*** MATERIAL SHOWN ***

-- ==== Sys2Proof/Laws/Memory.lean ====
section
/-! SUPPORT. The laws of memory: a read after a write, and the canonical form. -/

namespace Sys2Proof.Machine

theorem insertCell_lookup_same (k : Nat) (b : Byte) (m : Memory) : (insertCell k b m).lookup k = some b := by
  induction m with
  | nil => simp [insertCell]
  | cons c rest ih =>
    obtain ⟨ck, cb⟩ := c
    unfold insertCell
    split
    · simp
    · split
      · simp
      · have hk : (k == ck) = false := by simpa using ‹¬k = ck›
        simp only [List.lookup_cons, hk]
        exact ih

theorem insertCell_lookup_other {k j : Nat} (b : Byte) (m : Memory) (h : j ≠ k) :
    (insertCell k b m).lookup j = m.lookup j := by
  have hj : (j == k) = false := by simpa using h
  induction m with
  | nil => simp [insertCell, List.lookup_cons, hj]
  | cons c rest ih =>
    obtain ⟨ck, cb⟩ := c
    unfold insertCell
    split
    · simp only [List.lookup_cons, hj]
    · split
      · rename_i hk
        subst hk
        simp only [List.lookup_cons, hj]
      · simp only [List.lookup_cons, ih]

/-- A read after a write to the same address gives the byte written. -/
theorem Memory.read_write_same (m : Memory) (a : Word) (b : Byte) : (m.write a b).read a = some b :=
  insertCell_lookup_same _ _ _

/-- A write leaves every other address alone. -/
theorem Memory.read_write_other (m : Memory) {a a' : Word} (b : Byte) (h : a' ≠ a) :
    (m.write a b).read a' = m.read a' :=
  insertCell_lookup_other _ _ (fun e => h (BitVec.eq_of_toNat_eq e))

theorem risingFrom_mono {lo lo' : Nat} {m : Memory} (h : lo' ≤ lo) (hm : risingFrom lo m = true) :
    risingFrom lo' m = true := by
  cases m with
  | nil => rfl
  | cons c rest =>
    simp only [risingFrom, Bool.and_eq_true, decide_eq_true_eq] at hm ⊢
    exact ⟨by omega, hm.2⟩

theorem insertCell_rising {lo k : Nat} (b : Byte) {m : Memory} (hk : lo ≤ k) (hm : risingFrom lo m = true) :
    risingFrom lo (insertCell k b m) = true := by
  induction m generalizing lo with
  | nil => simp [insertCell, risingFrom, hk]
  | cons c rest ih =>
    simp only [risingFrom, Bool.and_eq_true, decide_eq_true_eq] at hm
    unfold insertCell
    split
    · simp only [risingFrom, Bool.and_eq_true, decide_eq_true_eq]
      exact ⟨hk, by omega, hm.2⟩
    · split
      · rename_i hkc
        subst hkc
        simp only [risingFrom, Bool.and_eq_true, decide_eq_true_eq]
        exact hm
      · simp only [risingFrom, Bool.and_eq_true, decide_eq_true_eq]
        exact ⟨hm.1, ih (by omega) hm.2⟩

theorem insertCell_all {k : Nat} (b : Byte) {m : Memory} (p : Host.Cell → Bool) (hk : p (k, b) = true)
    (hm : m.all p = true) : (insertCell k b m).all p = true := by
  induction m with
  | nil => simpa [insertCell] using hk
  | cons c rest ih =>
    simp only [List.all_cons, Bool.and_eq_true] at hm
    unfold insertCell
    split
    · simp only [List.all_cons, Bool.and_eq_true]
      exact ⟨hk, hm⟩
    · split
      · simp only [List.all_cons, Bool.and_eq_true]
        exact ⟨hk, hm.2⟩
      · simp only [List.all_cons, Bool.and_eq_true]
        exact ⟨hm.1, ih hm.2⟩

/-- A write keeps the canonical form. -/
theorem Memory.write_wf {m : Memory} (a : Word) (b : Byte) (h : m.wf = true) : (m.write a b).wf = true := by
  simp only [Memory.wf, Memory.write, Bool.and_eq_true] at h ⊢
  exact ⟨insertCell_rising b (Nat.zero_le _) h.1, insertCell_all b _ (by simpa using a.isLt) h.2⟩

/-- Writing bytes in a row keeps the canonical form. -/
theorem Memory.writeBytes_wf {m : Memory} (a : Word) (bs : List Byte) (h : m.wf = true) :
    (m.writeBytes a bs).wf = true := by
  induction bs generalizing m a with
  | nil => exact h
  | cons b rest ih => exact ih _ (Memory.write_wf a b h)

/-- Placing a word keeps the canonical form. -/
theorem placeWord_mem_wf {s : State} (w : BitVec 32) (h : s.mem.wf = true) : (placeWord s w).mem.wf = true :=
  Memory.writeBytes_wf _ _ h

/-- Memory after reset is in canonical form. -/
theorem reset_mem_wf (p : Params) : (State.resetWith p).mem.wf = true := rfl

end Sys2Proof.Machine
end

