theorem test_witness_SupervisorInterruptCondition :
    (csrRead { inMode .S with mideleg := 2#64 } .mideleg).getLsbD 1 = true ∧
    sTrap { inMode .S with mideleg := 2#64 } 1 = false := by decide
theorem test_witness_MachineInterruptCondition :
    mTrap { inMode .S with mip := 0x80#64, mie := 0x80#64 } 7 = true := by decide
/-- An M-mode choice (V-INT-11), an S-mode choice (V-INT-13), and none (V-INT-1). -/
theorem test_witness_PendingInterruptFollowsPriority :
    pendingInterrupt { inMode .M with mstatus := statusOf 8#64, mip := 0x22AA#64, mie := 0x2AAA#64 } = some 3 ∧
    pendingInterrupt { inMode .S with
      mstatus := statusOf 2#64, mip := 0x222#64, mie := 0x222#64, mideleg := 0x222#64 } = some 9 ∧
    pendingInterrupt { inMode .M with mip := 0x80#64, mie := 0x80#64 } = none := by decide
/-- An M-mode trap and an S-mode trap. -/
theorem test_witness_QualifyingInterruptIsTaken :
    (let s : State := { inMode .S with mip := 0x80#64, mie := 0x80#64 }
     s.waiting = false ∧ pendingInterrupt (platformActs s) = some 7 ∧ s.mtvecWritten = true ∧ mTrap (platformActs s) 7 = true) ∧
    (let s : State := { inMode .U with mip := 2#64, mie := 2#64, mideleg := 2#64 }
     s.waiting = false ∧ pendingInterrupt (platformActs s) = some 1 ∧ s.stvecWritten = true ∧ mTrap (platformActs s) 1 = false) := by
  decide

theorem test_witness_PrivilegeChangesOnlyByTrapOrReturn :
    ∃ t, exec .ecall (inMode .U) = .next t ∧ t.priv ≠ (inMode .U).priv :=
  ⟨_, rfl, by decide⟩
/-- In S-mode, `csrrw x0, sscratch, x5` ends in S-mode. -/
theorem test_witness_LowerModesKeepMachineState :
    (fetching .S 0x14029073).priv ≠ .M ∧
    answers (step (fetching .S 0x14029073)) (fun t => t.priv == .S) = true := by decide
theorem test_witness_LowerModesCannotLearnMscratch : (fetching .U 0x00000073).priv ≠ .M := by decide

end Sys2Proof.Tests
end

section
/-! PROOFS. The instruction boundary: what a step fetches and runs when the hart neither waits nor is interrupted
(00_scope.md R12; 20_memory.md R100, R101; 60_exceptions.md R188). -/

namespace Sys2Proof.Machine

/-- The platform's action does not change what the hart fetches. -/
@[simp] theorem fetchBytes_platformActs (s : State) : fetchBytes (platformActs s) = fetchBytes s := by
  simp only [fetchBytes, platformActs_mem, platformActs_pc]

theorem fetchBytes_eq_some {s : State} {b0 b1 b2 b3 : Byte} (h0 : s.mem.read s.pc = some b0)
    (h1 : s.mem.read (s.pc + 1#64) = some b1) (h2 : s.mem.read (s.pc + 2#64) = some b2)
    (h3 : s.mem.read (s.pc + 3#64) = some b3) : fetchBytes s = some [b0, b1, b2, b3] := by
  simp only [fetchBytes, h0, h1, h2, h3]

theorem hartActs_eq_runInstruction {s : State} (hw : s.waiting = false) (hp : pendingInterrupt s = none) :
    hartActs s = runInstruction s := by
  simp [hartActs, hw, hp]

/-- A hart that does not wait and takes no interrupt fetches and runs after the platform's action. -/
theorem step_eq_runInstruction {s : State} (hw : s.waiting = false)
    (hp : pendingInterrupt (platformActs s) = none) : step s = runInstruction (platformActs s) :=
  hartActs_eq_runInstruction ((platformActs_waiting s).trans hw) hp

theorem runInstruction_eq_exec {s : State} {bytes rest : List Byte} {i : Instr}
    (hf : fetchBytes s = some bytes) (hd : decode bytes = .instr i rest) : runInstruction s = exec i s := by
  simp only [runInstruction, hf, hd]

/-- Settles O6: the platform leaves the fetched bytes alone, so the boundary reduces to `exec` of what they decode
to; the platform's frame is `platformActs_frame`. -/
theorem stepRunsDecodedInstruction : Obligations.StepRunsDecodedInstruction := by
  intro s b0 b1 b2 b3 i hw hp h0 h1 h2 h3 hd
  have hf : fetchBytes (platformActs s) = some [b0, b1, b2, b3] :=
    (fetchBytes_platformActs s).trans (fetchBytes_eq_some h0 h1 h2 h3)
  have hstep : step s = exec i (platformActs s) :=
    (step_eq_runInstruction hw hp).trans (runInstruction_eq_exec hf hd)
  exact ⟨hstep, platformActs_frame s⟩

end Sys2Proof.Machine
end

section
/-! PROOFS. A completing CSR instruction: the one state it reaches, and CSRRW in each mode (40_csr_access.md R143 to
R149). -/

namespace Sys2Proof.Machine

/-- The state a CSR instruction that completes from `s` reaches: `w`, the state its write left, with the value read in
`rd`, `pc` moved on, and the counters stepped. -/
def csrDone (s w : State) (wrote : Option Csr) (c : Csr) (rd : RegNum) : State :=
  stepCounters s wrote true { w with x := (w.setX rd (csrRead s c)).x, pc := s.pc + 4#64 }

*** End of MATERIAL SHOWN ***
*** MATERIAL SHOWN ***

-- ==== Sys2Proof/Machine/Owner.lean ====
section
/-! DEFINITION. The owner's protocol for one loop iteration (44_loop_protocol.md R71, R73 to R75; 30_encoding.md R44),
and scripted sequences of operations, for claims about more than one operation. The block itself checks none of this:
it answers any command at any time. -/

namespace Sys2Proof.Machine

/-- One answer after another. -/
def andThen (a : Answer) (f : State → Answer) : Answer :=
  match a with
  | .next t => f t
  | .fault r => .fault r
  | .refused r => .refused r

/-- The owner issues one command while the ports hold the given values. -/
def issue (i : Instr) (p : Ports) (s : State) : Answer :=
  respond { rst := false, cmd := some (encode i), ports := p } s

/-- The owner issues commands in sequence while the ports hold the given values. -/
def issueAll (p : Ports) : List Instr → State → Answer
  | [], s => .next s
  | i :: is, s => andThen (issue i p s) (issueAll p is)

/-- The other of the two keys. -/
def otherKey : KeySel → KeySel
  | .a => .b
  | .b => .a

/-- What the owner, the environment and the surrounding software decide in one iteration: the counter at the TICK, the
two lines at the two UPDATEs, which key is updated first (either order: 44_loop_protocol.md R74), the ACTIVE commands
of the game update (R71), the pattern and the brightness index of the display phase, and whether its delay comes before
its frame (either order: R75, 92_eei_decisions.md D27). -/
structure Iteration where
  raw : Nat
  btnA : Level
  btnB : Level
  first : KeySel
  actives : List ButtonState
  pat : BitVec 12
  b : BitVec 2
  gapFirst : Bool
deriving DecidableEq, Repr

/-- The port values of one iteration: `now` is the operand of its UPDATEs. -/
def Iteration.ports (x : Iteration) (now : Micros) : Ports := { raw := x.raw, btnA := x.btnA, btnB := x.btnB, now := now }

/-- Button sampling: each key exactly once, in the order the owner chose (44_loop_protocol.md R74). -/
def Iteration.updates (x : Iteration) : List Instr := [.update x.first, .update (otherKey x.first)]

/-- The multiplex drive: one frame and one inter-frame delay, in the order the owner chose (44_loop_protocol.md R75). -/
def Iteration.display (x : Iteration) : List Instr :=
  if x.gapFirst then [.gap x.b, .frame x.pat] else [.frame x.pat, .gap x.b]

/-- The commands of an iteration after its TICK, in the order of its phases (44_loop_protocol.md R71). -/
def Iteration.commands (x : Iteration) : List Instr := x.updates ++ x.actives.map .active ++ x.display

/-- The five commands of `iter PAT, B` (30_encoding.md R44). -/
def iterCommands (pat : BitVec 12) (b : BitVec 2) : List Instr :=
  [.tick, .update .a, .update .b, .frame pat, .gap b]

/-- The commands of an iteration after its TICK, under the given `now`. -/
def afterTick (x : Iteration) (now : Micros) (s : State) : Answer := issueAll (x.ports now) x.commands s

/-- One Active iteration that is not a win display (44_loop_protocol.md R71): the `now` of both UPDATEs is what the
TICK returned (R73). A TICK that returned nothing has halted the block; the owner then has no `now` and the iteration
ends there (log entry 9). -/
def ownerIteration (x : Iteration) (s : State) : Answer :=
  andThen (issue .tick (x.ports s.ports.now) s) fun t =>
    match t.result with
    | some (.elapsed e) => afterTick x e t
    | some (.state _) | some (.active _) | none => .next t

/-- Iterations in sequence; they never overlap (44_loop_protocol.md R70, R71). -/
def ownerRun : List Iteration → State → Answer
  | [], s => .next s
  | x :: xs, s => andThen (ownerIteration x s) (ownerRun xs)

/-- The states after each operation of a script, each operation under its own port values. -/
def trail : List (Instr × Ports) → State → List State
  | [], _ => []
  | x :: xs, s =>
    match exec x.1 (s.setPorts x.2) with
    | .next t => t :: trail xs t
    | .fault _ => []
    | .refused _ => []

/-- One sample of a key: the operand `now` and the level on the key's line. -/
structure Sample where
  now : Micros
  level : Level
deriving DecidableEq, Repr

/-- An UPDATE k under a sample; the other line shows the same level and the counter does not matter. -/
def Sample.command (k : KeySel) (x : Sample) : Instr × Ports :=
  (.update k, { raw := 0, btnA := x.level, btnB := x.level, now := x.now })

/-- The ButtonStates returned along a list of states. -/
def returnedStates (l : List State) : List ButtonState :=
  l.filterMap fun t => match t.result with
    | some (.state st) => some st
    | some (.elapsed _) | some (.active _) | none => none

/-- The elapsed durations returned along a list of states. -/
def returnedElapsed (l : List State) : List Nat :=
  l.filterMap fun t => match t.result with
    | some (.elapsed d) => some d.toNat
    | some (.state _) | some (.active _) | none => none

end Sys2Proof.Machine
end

*** End of MATERIAL SHOWN ***
*** MATERIAL SHOWN ***

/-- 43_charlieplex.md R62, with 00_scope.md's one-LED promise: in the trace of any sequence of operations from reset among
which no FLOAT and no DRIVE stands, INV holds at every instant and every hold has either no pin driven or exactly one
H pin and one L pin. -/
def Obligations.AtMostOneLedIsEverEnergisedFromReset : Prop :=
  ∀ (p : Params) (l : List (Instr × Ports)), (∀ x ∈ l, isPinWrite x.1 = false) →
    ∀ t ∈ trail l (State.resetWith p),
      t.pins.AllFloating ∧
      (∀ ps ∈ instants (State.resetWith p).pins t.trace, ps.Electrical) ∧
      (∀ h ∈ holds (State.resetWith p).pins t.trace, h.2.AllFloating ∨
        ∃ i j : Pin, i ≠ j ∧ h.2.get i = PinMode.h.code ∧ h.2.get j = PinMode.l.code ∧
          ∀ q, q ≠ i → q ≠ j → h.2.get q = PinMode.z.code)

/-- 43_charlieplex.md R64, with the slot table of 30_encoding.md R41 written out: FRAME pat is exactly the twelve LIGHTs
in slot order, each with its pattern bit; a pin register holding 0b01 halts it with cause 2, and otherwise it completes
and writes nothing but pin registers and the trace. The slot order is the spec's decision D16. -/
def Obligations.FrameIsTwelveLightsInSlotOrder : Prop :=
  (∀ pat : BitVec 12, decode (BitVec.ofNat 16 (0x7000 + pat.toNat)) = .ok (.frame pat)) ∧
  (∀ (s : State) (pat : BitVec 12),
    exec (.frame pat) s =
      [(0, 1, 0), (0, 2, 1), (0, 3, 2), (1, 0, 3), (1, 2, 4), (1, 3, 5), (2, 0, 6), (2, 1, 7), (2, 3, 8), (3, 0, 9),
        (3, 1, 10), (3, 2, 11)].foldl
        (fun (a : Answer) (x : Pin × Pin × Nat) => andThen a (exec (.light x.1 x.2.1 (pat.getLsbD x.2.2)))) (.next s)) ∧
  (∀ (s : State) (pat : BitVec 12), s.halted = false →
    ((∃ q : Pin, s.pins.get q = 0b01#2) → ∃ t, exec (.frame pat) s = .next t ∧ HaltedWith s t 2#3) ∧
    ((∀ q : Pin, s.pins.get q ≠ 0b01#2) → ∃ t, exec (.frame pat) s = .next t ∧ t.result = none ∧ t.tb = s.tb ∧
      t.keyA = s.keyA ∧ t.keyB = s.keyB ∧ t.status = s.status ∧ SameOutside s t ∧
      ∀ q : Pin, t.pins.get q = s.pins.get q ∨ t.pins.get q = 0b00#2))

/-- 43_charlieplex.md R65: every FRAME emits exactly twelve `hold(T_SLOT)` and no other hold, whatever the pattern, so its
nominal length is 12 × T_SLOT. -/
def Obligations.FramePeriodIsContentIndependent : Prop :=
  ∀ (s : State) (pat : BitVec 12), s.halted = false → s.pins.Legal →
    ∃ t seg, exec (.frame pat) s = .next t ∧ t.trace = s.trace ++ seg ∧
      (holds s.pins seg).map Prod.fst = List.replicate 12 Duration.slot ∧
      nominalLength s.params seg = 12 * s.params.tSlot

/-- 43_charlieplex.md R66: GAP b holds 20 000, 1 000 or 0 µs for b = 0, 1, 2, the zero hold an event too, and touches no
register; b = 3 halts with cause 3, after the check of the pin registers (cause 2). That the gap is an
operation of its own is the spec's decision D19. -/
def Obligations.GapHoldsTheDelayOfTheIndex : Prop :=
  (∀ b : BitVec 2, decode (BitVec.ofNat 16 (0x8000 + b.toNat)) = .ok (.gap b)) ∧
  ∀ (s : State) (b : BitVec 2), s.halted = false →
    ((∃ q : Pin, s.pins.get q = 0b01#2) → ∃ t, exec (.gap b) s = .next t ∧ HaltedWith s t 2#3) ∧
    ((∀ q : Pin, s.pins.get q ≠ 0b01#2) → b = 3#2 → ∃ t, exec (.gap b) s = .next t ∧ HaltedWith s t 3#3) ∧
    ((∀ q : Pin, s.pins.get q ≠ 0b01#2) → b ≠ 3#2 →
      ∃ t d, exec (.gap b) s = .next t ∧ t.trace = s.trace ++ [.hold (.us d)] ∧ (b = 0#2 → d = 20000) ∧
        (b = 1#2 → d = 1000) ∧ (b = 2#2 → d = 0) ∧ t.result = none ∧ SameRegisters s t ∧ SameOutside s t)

*** End of MATERIAL SHOWN ***

## TASK DIRECTIONS
Which lines above include "ownerIteration"? Show each of them by copying it.

## RESULT
def ownerIteration (x : Iteration) (s : State) : Answer :=
  | x :: xs, s => andThen (ownerIteration x s) (ownerRun xs)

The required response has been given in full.